## TASK DESCRIPTION:
Using the data below, output the first line and every line after it up to and including the line containing "assumption | apply hgo", exactly as written and with nothing added.

## MATERIAL FOR THE TASK:
-- ==== Sys2Proof/Laws/FollowsIssue.lean ====
section
/-! SUPPORT. What Machine/Issue.lean does to the queue and to what every step keeps: one lemma for each definition that gives a state. -/
namespace Sys2Proof.Machine
open Sys2Proof

theorem State.issueIf_follows {s : State} {g : Nat} {is : Fetched → Bool} {go : State → Fetched → State} {a : State} (h : Follows a s) (hgo : ∀ t y0, Follows a t → Follows a (go t y0)) :
    Follows a (State.issueIf s g is go) := by
  unfold State.issueIf
  with_reducible repeat' first
    | assumption | apply hgo
    | (intro x; refine Follows.use (a := a) (s := x) ?_ ?_; unfold x; rotate_left; try clear_value x; intro hx) | intro x | lift_lets
    | apply Follows.ite | apply Follows.foldl | apply Follows.forRange | split | dsimp only | refine Follows.fst (by assumption) ?_
    | refine Follows.keep ?_ ⟨rfl, Nat.le_refl _, Nat.le_refl _, rfl, rfl⟩

theorem State.applyWrites_follows {s : State} {g : Nat} {e : Exec} {a : State} (h : Follows a s) :
    Follows a (State.applyWrites s g e) := by
  unfold State.applyWrites
  with_reducible repeat' first
    | assumption | apply State.wrGrove_follows | apply State.markDirty_follows
    | (intro x; refine Follows.use (a := a) (s := x) ?_ ?_; unfold x; rotate_left; try clear_value x; intro hx) | intro x | lift_lets
    | apply Follows.ite | apply Follows.foldl | apply Follows.forRange | split | dsimp only | refine Follows.fst (by assumption) ?_
    | refine Follows.keep ?_ ⟨rfl, Nat.le_refl _, Nat.le_refl _, rfl, rfl⟩

theorem State.commandComplete_follows {s : State} {g : Nat} {cycles : Nat} {a : State} (h : Follows a s) :
    Follows a (State.commandComplete s g cycles) := by
  unfold State.commandComplete
  with_reducible repeat' first
    | assumption | apply State.stopCommand_follows | apply State.uncorrectable_follows | apply State.dmaIssue_follows
    | apply State.accountTile_follows | apply State.applyWrites_follows
    | (intro x; refine Follows.use (a := a) (s := x) ?_ ?_; unfold x; rotate_left; try clear_value x; intro hx) | intro x | lift_lets
    | apply Follows.ite | apply Follows.foldl | apply Follows.forRange | split | dsimp only | refine Follows.fst (by assumption) ?_
    | refine Follows.keep ?_ ⟨rfl, Nat.le_refl _, Nat.le_refl _, rfl, rfl⟩

theorem State.issueWith_follows {s : State} {f : Fetched} {k : IssueCheck} {writes : State → List (Nat × List Byte)} {drains : State → List Drain} {a : State} (h : Follows a s) :
    Follows a (State.issueWith s f k writes drains) := by
  unfold State.issueWith
  with_reducible repeat' first
    | assumption | apply State.issue_follows | apply State.refetch_follows | apply Follows.ite | apply Follows.foldl
    | apply Follows.forRange | intro

theorem State.issueMove_follows {s : State} {f : Fetched} {a : State} (h : Follows a s) :
    Follows a (State.issueMove s f) := by
  unfold State.issueMove
  with_reducible repeat' first
    | assumption | apply State.issueWith_follows

theorem execMoveBytes_follows {g : Fin 16} {s : State} {a : State} (h : Follows a s) :
    Yields a (execMoveBytes g s) := by
  unfold execMoveBytes
  with_reducible repeat' first
    | apply Yields.next | assumption | apply State.issueIf_follows | apply State.issueMove_follows | apply Follows.ite
    | apply Follows.foldl | apply Follows.forRange | intro

theorem State.lookoutContext_follows {s : State} {c : Nat} {code : Nat} {a : State} (h : Follows a s) :
    Follows a (State.lookoutContext s c code) := by
  unfold State.lookoutContext
  with_reducible repeat' first
    | assumption | apply State.endXfer_follows | apply State.requestReset_follows
    | (intro x; refine Follows.use (a := a) (s := x) ?_ ?_; unfold x; rotate_left; try clear_value x; intro hx) | intro x | lift_lets
    | apply Follows.ite | apply Follows.foldl | apply Follows.forRange | split | dsimp only | refine Follows.fst (by assumption) ?_
    | refine Follows.keep ?_ ⟨rfl, Nat.le_refl _, Nat.le_refl _, rfl, rfl⟩

theorem State.issueTally_follows {s : State} {f : Fetched} {a : State} (h : Follows a s) :
    Follows a (State.issueTally s f) := by
  unfold State.issueTally
  with_reducible repeat' first
    | assumption | apply State.issueWith_follows

theorem State.issueConv_follows {s : State} {f : Fetched} {a : State} (h : Follows a s) :
    Follows a (State.issueConv s f) := by
  unfold State.issueConv
  with_reducible repeat' first
    | assumption | apply State.issueWith_follows

theorem execPoolAvg_follows {g : Fin 16} {s : State} {a : State} (h : Follows a s) :
    Yields a (execPoolAvg g s) := by
  unfold execPoolAvg
  with_reducible repeat' first
    | apply Yields.next | assumption | apply State.issueIf_follows | apply State.issueConv_follows | apply Follows.ite
    | apply Follows.foldl | apply Follows.forRange | intro

theorem State.capStop_follows {s : State} {g : Nat} {a : State} (h : Follows a s) :
    Follows a (State.capStop s g) := by
  unfold State.capStop
  with_reducible repeat' first
    | assumption | apply State.stopCommand_follows | apply State.lookout_follows | apply State.lookoutContext_follows
    | (intro x; refine Follows.use (a := a) (s := x) ?_ ?_; unfold x; rotate_left; try clear_value x; intro hx) | intro x | lift_lets
    | apply Follows.ite | apply Follows.foldl | apply Follows.forRange | split | dsimp only | refine Follows.fst (by assumption) ?_
    | refine Follows.keep ?_ ⟨rfl, Nat.le_refl _, Nat.le_refl _, rfl, rfl⟩

theorem execCapStop_follows {g : Fin 16} {s : State} {a : State} (h : Follows a s) :
    Yields a (execCapStop g s) := by
  unfold execCapStop
  with_reducible repeat' first
    | apply Yields.next | assumption | apply State.capStop_follows

theorem State.issueNop_follows {s : State} {f : Fetched} {a : State} (h : Follows a s) :
    Follows a (State.issueNop s f) := by
  unfold State.issueNop
  with_reducible repeat' first
    | assumption | apply State.issueWith_follows | apply State.issueFault_follows | apply Follows.ite
    | refine Follows.keep ?_ ⟨rfl, Nat.le_refl _, Nat.le_refl _, rfl, rfl⟩

theorem State.issueEw_follows {s : State} {f : Fetched} {a : State} (h : Follows a s) :
    Follows a (State.issueEw s f) := by
  unfold State.issueEw
  with_reducible repeat' first
    | assumption | apply State.issueWith_follows

theorem execEw_follows {g : Fin 16} {s : State} {a : State} (h : Follows a s) :
    Yields a (execEw g s) := by
  unfold execEw
  with_reducible repeat' first
    | apply Yields.next | assumption | apply State.issueIf_follows | apply State.issueEw_follows | apply Follows.ite
    | apply Follows.foldl | apply Follows.forRange | intro

theorem State.issueWait_follows {s : State} {f : Fetched} {a : State} (h : Follows a s) :
    Follows a (State.issueWait s f) := by
  unfold State.issueWait
  with_reducible repeat' first
    | assumption | apply State.issueFault_follows | apply State.modCtx_follows | apply State.incR64_follows
    | apply State.blockFor_follows | apply State.beginExec_follows
    | (intro x; refine Follows.use (a := a) (s := x) ?_ ?_; unfold x; rotate_left; try clear_value x; intro hx) | intro x | lift_lets
    | apply Follows.ite | apply Follows.foldl | apply Follows.forRange | split | dsimp only | refine Follows.fst (by assumption) ?_
    | refine Follows.keep ?_ ⟨rfl, Nat.le_refl _, Nat.le_refl _, rfl, rfl⟩

theorem execCommandComplete_follows {g : Fin 16} {cycles : Nat} {s : State} {a : State} (h : Follows a s) :
    Yields a (execCommandComplete g cycles s) := by
  unfold execCommandComplete
  with_reducible repeat' first
    | apply Yields.next | assumption | apply State.commandComplete_follows

theorem execPoolMax_follows {g : Fin 16} {s : State} {a : State} (h : Follows a s) :
    Yields a (execPoolMax g s) := by
  unfold execPoolMax
  with_reducible repeat' first
    | apply Yields.next | assumption | apply State.issueIf_follows | apply State.issueConv_follows | apply Follows.ite
    | apply Follows.foldl | apply Follows.forRange | intro

theorem State.issueAttn_follows {s : State} {f : Fetched} {a : State} (h : Follows a s) :
    Follows a (State.issueAttn s f) := by
  unfold State.issueAttn
  with_reducible repeat' first
    | assumption | apply State.issueWith_follows

theorem execAttn_follows {g : Fin 16} {s : State} {a : State} (h : Follows a s) :
    Yields a (execAttn g s) := by
  unfold execAttn
  with_reducible repeat' first
    | apply Yields.next | assumption | apply State.issueIf_follows | apply State.issueAttn_follows | apply Follows.ite
    | apply Follows.foldl | apply Follows.forRange | intro

theorem execTally_follows {g : Fin 16} {s : State} {a : State} (h : Follows a s) :
    Yields a (execTally g s) := by
  unfold execTally
  with_reducible repeat' first
    | apply Yields.next | assumption | apply State.issueIf_follows | apply State.issueTally_follows | apply Follows.ite
    | apply Follows.foldl | apply Follows.forRange | intro

theorem State.issueMatmul_follows {s : State} {f : Fetched} {a : State} (h : Follows a s) :
    Follows a (State.issueMatmul s f) := by
  unfold State.issueMatmul
  with_reducible repeat' first
    | assumption | apply State.issueWith_follows

theorem execMatmul_follows {g : Fin 16} {s : State} {a : State} (h : Follows a s) :
    Yields a (execMatmul g s) := by
  unfold execMatmul
  with_reducible repeat' first
    | apply Yields.next | assumption | apply State.issueIf_follows | apply State.issueMatmul_follows | apply Follows.ite
    | apply Follows.foldl | apply Follows.forRange | intro

theorem execArgmax_follows {g : Fin 16} {s : State} {a : State} (h : Follows a s) :
    Yields a (execArgmax g s) := by
  unfold execArgmax
  with_reducible repeat' first
    | apply Yields.next | assumption | apply State.issueIf_follows | apply State.issueConv_follows | apply Follows.ite
    | apply Follows.foldl | apply Follows.forRange | intro

theorem State.issueXfer_follows {s : State} {f : Fetched} {a : State} (h : Follows a s) :
    Follows a (State.issueXfer s f) := by
  unfold State.issueXfer
  with_reducible repeat' first
    | assumption | apply State.issueFault_follows | apply State.beginExec_follows | apply State.blockFor_follows
    | apply State.dmaIssue_follows
    | (intro x; refine Follows.use (a := a) (s := x) ?_ ?_; unfold x; rotate_left; try clear_value x; intro hx) | intro x | lift_lets
    | apply Follows.ite | apply Follows.foldl | apply Follows.forRange | split | dsimp only | refine Follows.fst (by assumption) ?_
    | refine Follows.keep ?_ ⟨rfl, Nat.le_refl _, Nat.le_refl _, rfl, rfl⟩

theorem execWaitXfers_follows {g : Fin 16} {s : State} {a : State} (h : Follows a s) :
    Yields a (execWaitXfers g s) := by
  unfold execWaitXfers
  with_reducible repeat' first
    | apply Yields.next | assumption | apply State.issueIf_follows | apply State.issueWait_follows | apply Follows.ite
    | apply Follows.foldl | apply Follows.forRange | intro

theorem State.issueScan_follows {s : State} {f : Fetched} {a : State} (h : Follows a s) :
    Follows a (State.issueScan s f) := by
  unfold State.issueScan
  with_reducible repeat' first
    | assumption | apply State.issueFault_follows | apply State.issueWith_follows | apply State.blockFor_follows
    | apply State.report_follows
    | (intro x; refine Follows.use (a := a) (s := x) ?_ ?_; unfold x; rotate_left; try clear_value x; intro hx) | intro x | lift_lets
    | apply Follows.ite | apply Follows.foldl | apply Follows.forRange | split | dsimp only | refine Follows.fst (by assumption) ?_
    | refine Follows.keep ?_ ⟨rfl, Nat.le_refl _, Nat.le_refl _, rfl, rfl⟩

theorem execScan_follows {g : Fin 16} {s : State} {a : State} (h : Follows a s) :
    Yields a (execScan g s) := by
  unfold execScan
  with_reducible repeat' first
    | apply Yields.next | assumption | apply State.issueIf_follows | apply State.issueScan_follows | apply Follows.ite
    | apply Follows.foldl | apply Follows.forRange | intro

theorem execNop_follows {g : Fin 16} {s : State} {a : State} (h : Follows a s) :
    Yields a (execNop g s) := by
  unfold execNop
  with_reducible repeat' first
    | apply Yields.next | assumption | apply State.issueIf_follows | apply State.issueNop_follows | apply Follows.ite
    | apply Follows.foldl | apply Follows.forRange | intro

theorem execXfer_follows {g : Fin 16} {s : State} {a : State} (h : Follows a s) :
    Yields a (execXfer g s) := by
  unfold execXfer
  with_reducible repeat' first
    | apply Yields.next | assumption | apply State.issueIf_follows | apply State.issueXfer_follows | apply Follows.ite
    | apply Follows.foldl | apply Follows.forRange | intro

theorem execConv_follows {g : Fin 16} {s : State} {a : State} (h : Follows a s) :
    Yields a (execConv g s) := by
  unfold execConv
  with_reducible repeat' first
    | apply Yields.next | assumption | apply State.issueIf_follows | apply State.issueConv_follows | apply Follows.ite
    | apply Follows.foldl | apply Follows.forRange | intro

end Sys2Proof.Machine
end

## RESULT OF THE EXERCISE:
-- ==== Sys2Proof/Laws/FollowsIssue.lean ====
section
/-! SUPPORT. What Machine/Issue.lean does to the queue and to what every step keeps: one lemma for each definition that gives a state. -/
namespace Sys2Proof.Machine
open Sys2Proof

theorem State.issueIf_follows {s : State} {g : Nat} {is : Fetched → Bool} {go : State → Fetched → State} {a : State} (h : Follows a s) (hgo : ∀ t y0, Follows a t → Follows a (go t y0)) :
    Follows a (State.issueIf s g is go) := by
  unfold State.issueIf
  with_reducible repeat' first
    | assumption | apply hgo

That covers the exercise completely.